Study: Many Uganda Voters Fear Violence in Next Elections

PostThu Aug 29, 2019 2:37 pm

VOA - Vietnam News


A new study in Uganda shows that many people involved in election preparations and Ugandan politics expect violence around the 2021 election. 


The study looked at early warning signs of violence ahead of the elections and strategies to mitigate unrest. 


A Ugandan civil action group, Democratic Engagement and Action, conducted the study from March to July this year in 13 districts of the country. Its report says the government must embark on electoral reforms to avoid violence in the coming general elections.


Lead researcher Job Kiija said 450 people were asked about their concerns regarding the 2021 election. He said about 89 percent of those interviewed said they feared the elections could become violent for various reasons.



FILE - A voter holds a rock as riot police fire tear gas at a crowd of angry voters outside a polling station where voting material for the presidential election never arrived, at a polling station in Ggaba, Uganda, Feb. 18, 2016.

Those reasons included a lack of electoral reform, an issue that has been noted in election observer mission reports since 2006. Other reasons included unresolved tribal issues, a recommendation that the election management system be reformed, and the involvement of security agencies in partisan politics.


Respondents were drawn from the ruling National Resistance Movement and opposition parties, and also included electoral officials, security officers, civil activists and journalists.


Lack of trust cited


Jackie Asiimwe, who works for Democratic Engagement and Action, said the electorate no longer trusted the electoral commission, and she maintained that politicians fuel violence among the largely unemployed youth.


"Election season is seen as a way that some of these young people can also cash in, especially in violence," she said. "Again and again they are used as part of the violence machinery, which is a very sad thing and very irresponsible, in my view."


Alice Alaso, the secretary general of the opposition Alliance for National Transformation party, described the report as very candid.


"It has highlighted seriously the signals, the signs that are a recipe for a violent election," she said. "And even now we can see that during the 2016 election the greatest perpetrators of violence were state institutions — the army and the police."


She said that, at the urging of President Moweri Museveni, authorities had created Local Defense Units to protect people and property.



FILE - Ugandan army soldiers deploy, after the election result was announced, in downtown Kampala, Uganda, Feb. 20, 2016.

Commitment to peace


Ruling party politician Lydia Wanyoto agreed that politicians on all sides had helped fuel violence, but she said the government was committed to ensuring there was peace during and after the elections.

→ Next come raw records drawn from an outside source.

/-! ## Lifecycle -/

/-- ATTACH, line A1: arguments that are not good are answered with BAD_ARGUMENT and nothing else changes; good ones put the context inside the
call, at A2, and nothing else changes: no resource is taken and no handle exists yet (R220 A1, R221, the spec's decision D9; that the later
lines of R220 are steps of their own is R11, log 15). -/
def Obligations.AttachChecksItsArguments : Prop :=
  ∀ (s : State) (c base clockHz irqLine : Nat), HostTurn s c →
    (base % 4 ≠ 0 ∨ clockHz = 0 →
      exec (.attach base clockHz irqLine) s = .next (s.reply (.host c) (.attachError .badArgument))) ∧
    (base % 4 = 0 → 1 ≤ clockHz →
      exec (.attach base clockHz irqLine) s = .next { s with
        calls := s.calls ++ [{ ctx := c, kind := .attach (startAttach base clockHz irqLine) }] })

/-- A2 reports the first resource that is not available and changes nothing but the call and the answers: the window, where ENV_ATTACH says
so, where the live handle or another attach holds it, or where it does not lie in the address space (log 18); then the interrupt line; then
the window again where the one device has its handle already, on another base (log 17). With both it goes on to A3 (R220 A2, R221, R222,
R253 (g), R240; the answers of ENV_ATTACH are log 16). -/
def Obligations.AttachTestsItsResources : Prop :=
  ∀ (s : State) (c : Nat) (a : AttachCall) (rest : List Event), s.sched.inputs = .resume c :: rest →
    s.calls.find? (fun k => k.ctx == c) = some { ctx := c, kind := .attach a } →
    (a.line = .testWindow →
      (s.env.windowAvail = false ∨ windowHeld a.base s = true ∨ windowFits s.cfg a.base = false →
        step s = .next (failAttach c .windowUnavailable (turnOf (.resume c) rest s))) ∧
      (s.env.windowAvail = true → windowHeld a.base s = false → windowFits s.cfg a.base = true →
        step s = .next (toLine c a .testIrq (turnOf (.resume c) rest s)))) ∧
    (a.line = .testIrq →
      (s.env.irqAvail = false → step s = .next (failAttach c .irqUnavailable (turnOf (.resume c) rest s))) ∧
      (s.env.irqAvail = true → deviceOwned s = true →
        step s = .next (failAttach c .windowUnavailable (turnOf (.resume c) rest s))) ∧
      (s.env.irqAvail = true → deviceOwned s = false →
        step s = .next (toLine c a .makeHandle (turnOf (.resume c) rest s)))) ∧
    (handleLive s = true → windowHeld s.hdl.base s = true ∧ deviceOwned s = true)

/-- A3, its seven lines one after the other: a new handle with the next number, the arguments and the divisor, ATTACHING, no handler registered
(log 35), `cfg_step` 0; the ring empty, no consumer, the lock free, the handler idle, the logs and `tx_line` empty (log 27); no device
register changes and no transaction is made (R220 A3, R130, R52; log 14, log 15). -/
def Obligations.AttachFillsInTheHandle : Prop :=
  ∀ (s : State) (c : Nat) (a : AttachCall) (rest : List Event),
    s.calls.find? (fun k => k.ctx == c) = some { ctx := c, kind := .attach a } → a.line = .makeHandle →
    s.sched.inputs = List.replicate 7 (.resume c) ++ rest →
    Host.Core.run core 7 s = .next { turnOf (.resume c) rest s with
      hdl := { id := s.hdl.id + 1, base := a.base, clockHz := a.clockHz, irqLine := a.irqLine,
               divisor := a.clockHz / 16 / 115200, life := .attaching, handlerRegistered := false, cfgStep := 0 }
      ring := { buf := [], writeIndex := 0, readIndex := 0, loss := 0, readSeen := [0], published := [{ value := 0, woke := [] }] }
      cons := []
      consLock := .free
      irqPhase := .idle
      obs := { wakeCount := 0, pollLog := [], txnLog := [] }
      line := { s.line with txLine := [] }
      calls := (toLine c { a with made := s.hdl.id + 1 } .configure s).calls }

/-- A5 registers the handler where the receive interrupt is enabled, and only there; A6 makes the handle ATTACHED, still of no use to a host,
and then, in a step of its own, ends the call and returns the handle it has made; where the sequence of A4 is over already, A4's step only
goes on (R220 A4 to A6, R135, R272, R11, log 15, log 19). -/
def Obligations.AttachRegistersThenReturns : Prop :=
  ∀ (s : State) (c : Nat) (a : AttachCall) (rest : List Event), s.sched.inputs = .resume c :: rest →
    s.calls.find? (fun k => k.ctx == c) = some { ctx := c, kind := .attach a } →
    (a.line = .configure → configureDone s = true → step s = .next (toLine c a .register (turnOf (.resume c) rest s))) ∧
    (a.line = .register → step s = .next (toLine c a .setAttached { turnOf (.resume c) rest s with
      hdl := { s.hdl with handlerRegistered := s.hdl.handlerRegistered || s.cfg.rxIrqEnabled } })) ∧
    (a.line = .setAttached → ∃ t, step s = .next t ∧ usable a.made t = false ∧
      t = toLine c a .giveHandle { turnOf (.resume c) rest s with hdl := { s.hdl with life := .attached } }) ∧
    (a.line = .giveHandle → step s = .next
      ((endCall c (turnOf (.resume c) rest s)).reply (.host c) (.handle a.made)))

/-- A whole attach, no other agent intervening, with and without the receive interrupt, leaves the state R271 describes, whatever the device
held: the ring empty, the registers configured (the spec's decisions D14, D20, D30, D31, D32), the handler registered where it is wanted, the handle
ATTACHED and returned, `tx_line` and the logs begun anew (R220, R271, R52; log 14, log 15, log 27). -/
def Obligations.AttachReachesTheConfiguredState : Prop :=
  ∀ (s : State) (c on base clockHz irqLine : Nat) (rest : List Event), s.cfg.wf = true →
    busy c s = false → base % 4 = 0 → 1 ≤ clockHz →
    windowFits s.cfg base = true → s.env.windowAvail = true → s.env.irqAvail = true →
    windowHeld base s = false → deviceOwned s = false →
    s.sched.inputs = .request (.host c) on (encode s.cfg (.attach base clockHz irqLine)) ::
      (List.replicate (12 + configureWrites s.cfg) (.resume c) ++ rest) →
    ∃ t, Host.Core.run core (13 + configureWrites s.cfg) s = .next t ∧
      t.hdl = { id := s.hdl.id + 1, base := base, clockHz := clockHz, irqLine := irqLine,
                divisor := clockHz / 16 / 115200, life := .attached, handlerRegistered := s.cfg.rxIrqEnabled,
                cfgStep := configureWrites s.cfg } ∧
      t.ring.writeIndex = 0 ∧ t.ring.readIndex = 0 ∧ t.ring.loss = 0 ∧ t.cons = [] ∧ t.consLock = .free ∧
      t.dev = { thr := none, rxHw := [], lcr := s.cfg.lcrWlen8,
                dll := divisorLow (clockHz / 16 / 115200), dlh := divisorHigh (clockHz / 16 / 115200),
                mdr := s.cfg.mdrNormal, ier := if s.cfg.rxIrqEnabled then s.cfg.ierRdi else s.dev.ier } ∧
      t.irqPhase = .idle ∧ t.obs.wakeCount = 0 ∧ t.obs.pollLog = [] ∧ t.obs.txnLog.length = configureWrites s.cfg ∧
      t.line = { s.line with txLine := [] } ∧ t.calls = s.calls ∧ t.sched.inputs = rest ∧
      t.answers = s.answers ++ [(.host c, .handle (s.hdl.id + 1))]

/-- DETACH with the readers and writers quiet unregisters the handler and leaves its context inside the call, writing no register; otherwise it
is refused (R223 T1, R224). -/
def Obligations.DetachUnregisters : Prop :=
  ∀ (s : State) (c h : Nat), HostTurn s c → usable h s = true →
    (s.cons = [] → (∀ w ∈ s.writes, w.handle ≠ h) →
      exec (.detach h) s = .next { s with
        hdl := { s.hdl with handlerRegistered := false }
        calls := s.calls ++ [{ ctx := c, kind := .detach h }] }) ∧
    (s.cons ≠ [] ∨ (∃ w ∈ s.writes, w.handle = h) → exec (.detach h) s = .refused .notQuiet)

/-- The second step of detach waits for an invocation in progress; then the handle is TORN_DOWN and the call is over, and no register, cursor,
count or slot is written; the bytes still in the ring are discarded with the handle: in the state this leaves no consumer has a step that
takes one, and one that holds the lock in the finer grain has the step back to WAITING with the lock released. Where the call's handle is
no longer the latest one, only the call ends (R223 T2, R224, R273; log 25). -/
def Obligations.DetachTearsDown : Prop :=
  ∀ (s : State) (c h : Nat) (rest : List Event), s.sched.inputs = .resume c :: rest →
    s.calls.find? (fun k => k.ctx == c) = some { ctx := c, kind := .detach h } →
    (s.irqPhase = .idle → h = s.hdl.id →
      ∃ t, step s = .next t ∧ (∀ x, dequeueStep x t = t ∧ lockStep x t = t ∧ takeLockedStep x t =
          if (consumerOf x s).any (fun r => r.phase == .taking) && s.consLock == .held x then
            setPhase x .waiting { t with consLock := .free } else t) ∧
        t = { turnOf (.resume c) rest s with
        hdl := { s.hdl with life := .tornDown }
        calls := s.calls.filter (fun k => k.ctx != c) }) ∧
    (s.irqPhase = .idle → h ≠ s.hdl.id → step s = .next (endCall c (turnOf (.resume c) rest s))) ∧
    (s.irqPhase ≠ .idle → step s = .next (turnOf (.resume c) rest s))

/-- Every step keeps the lifecycle's invariant: an attached handle has been configured, a handler is registered only on a live and configured
handle, without a live handle no invocation is in progress, a context is inside at most one call, at most one attach is making a handle, and
every call is where its position says (R31, R40, R220, R223; that attach and detach take several steps is R11, log 15 and log 25). -/
def Obligations.EveryStepKeepsTheLifecycle : Prop :=
  ∀ s t : State, LifeInv s → step s = .next t → LifeInv t

/-- Every step keeps each context inside at most one call, the position of each transmit call inside its buffer, and the hardware FIFO within
its depth (R209, R256, R32, R26). -/
def Obligations.EveryStepKeepsThePositionsInRange : Prop :=
  ∀ s t : State, step s = .next t →
    (ContextInv s → ContextInv t) ∧ (WritesInv s → WritesInv t) ∧ (FifoInv s → FifoInv t)

/-- The parameters never change; while a handle is live its number, base, clock, interrupt line and divisor never change either; and the number
only goes up, by one (R6, R27, log 14). -/
def Obligations.ParametersAndHandleFieldsAreFixed : Prop :=
  ∀ s t : State, step s = .next t →
    t.cfg = s.cfg ∧
    (LifeInv s → handleLive s = true → t.hdl.id = s.hdl.id ∧ t.hdl.base = s.hdl.base ∧
      t.hdl.clockHz = s.hdl.clockHz ∧ t.hdl.irqLine = s.hdl.irqLine ∧ t.hdl.divisor = s.hdl.divisor) ∧
    (t.hdl.id = s.hdl.id ∨ (OnAttachLine .makeHandle s ∧ t.hdl.id = s.hdl.id + 1))

/-- The frame of the operations that are no register transaction and no part of one, at their request: only the calls in progress, the consumer
records and the answers may change, and, for DETACH, the registration of the handler; the device registers, the line, the ring with all its
slots and cursors, and the logs are as they were (R151, R201, R204, R208, R209, R220, R223; log 15, log 25). -/
def Obligations.OperationsLeaveTheDeviceAlone : Prop :=
  ∀ (s t : State) (i : Instr), registerOf s.cfg i = none →
    (∀ h, i ≠ .lineConfigure h ∧ i ≠ .onReceiveInterrupt h) → exec i s = .next t →
    t = { s with
      hdl := { s.hdl with handlerRegistered := t.hdl.handlerRegistered }
      cons := t.cons
      writes := t.writes
      calls := t.calls
      answers := t.answers } ∧
    ((∀ h, i ≠ .detach h) → t.hdl = s.hdl) ∧
    ((∀ h, i ≠ .readOneByte h) → (∀ h c, i ≠ .cancel h c) → t.cons = s.cons) ∧
    ((∀ h buf, i ≠ .transmitBytes h buf) → t.writes = s.writes) ∧
    ((∀ base clockHz irqLine, i ≠ .attach base clockHz irqLine) → (∀ h, i ≠ .detach h) → t.calls = s.calls)

/-- Power-on: the values the spec fixes, which are its own bookkeeping (R52, R270), and every invariant, under legal default parameters. Every
other power-on value is the model's choice (log 3, log 4), and no clause rests on one but through an invariant. -/
def Obligations.PowerOnMeetsEveryInvariant : Prop :=
  State.reset.hdl.life = .detached ∧ State.reset.hdl.handlerRegistered = false ∧
  State.reset.line.txLine = [] ∧ State.reset.obs.pollLog = [] ∧ State.reset.obs.txnLog = [] ∧
  State.reset.obs.wakeCount = 0 ∧
  State.reset.cfg.wf = true ∧ RingInv State.reset ∧ LockInv State.reset ∧ ContextInv State.reset ∧
  WritesInv State.reset ∧ LifeInv State.reset ∧ FifoInv State.reset ∧ PutReady State.reset
end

"There is not going to be violence unless we choose to," she said. "But if we are going to have rowdy people in the streets, government has institutions, Uganda is still running; they will be checked."


The research suggested there should be accountability and punishment of those who violate electoral laws. It also suggested citizens be made familiar with electoral laws and policies.


The fears of violence are not without historical precedent. More than 20 people reportedly died in the days surrounding the 2016 elections, and scores of people were threatened or beaten, including several journalists. The leading opposition candidate, Kizza Besigye, was placed under house arrest several months before the election and wasn't freed before the vote. 


Museveni, who has been in office since January 1986, was for many years widely respected at home and abroad for bringing stability and economic growth. He has lost support over the past decade, however, especially among young adults, who make up more than half the electorate. Critics say he has become increasingly repressive as he works to keep power.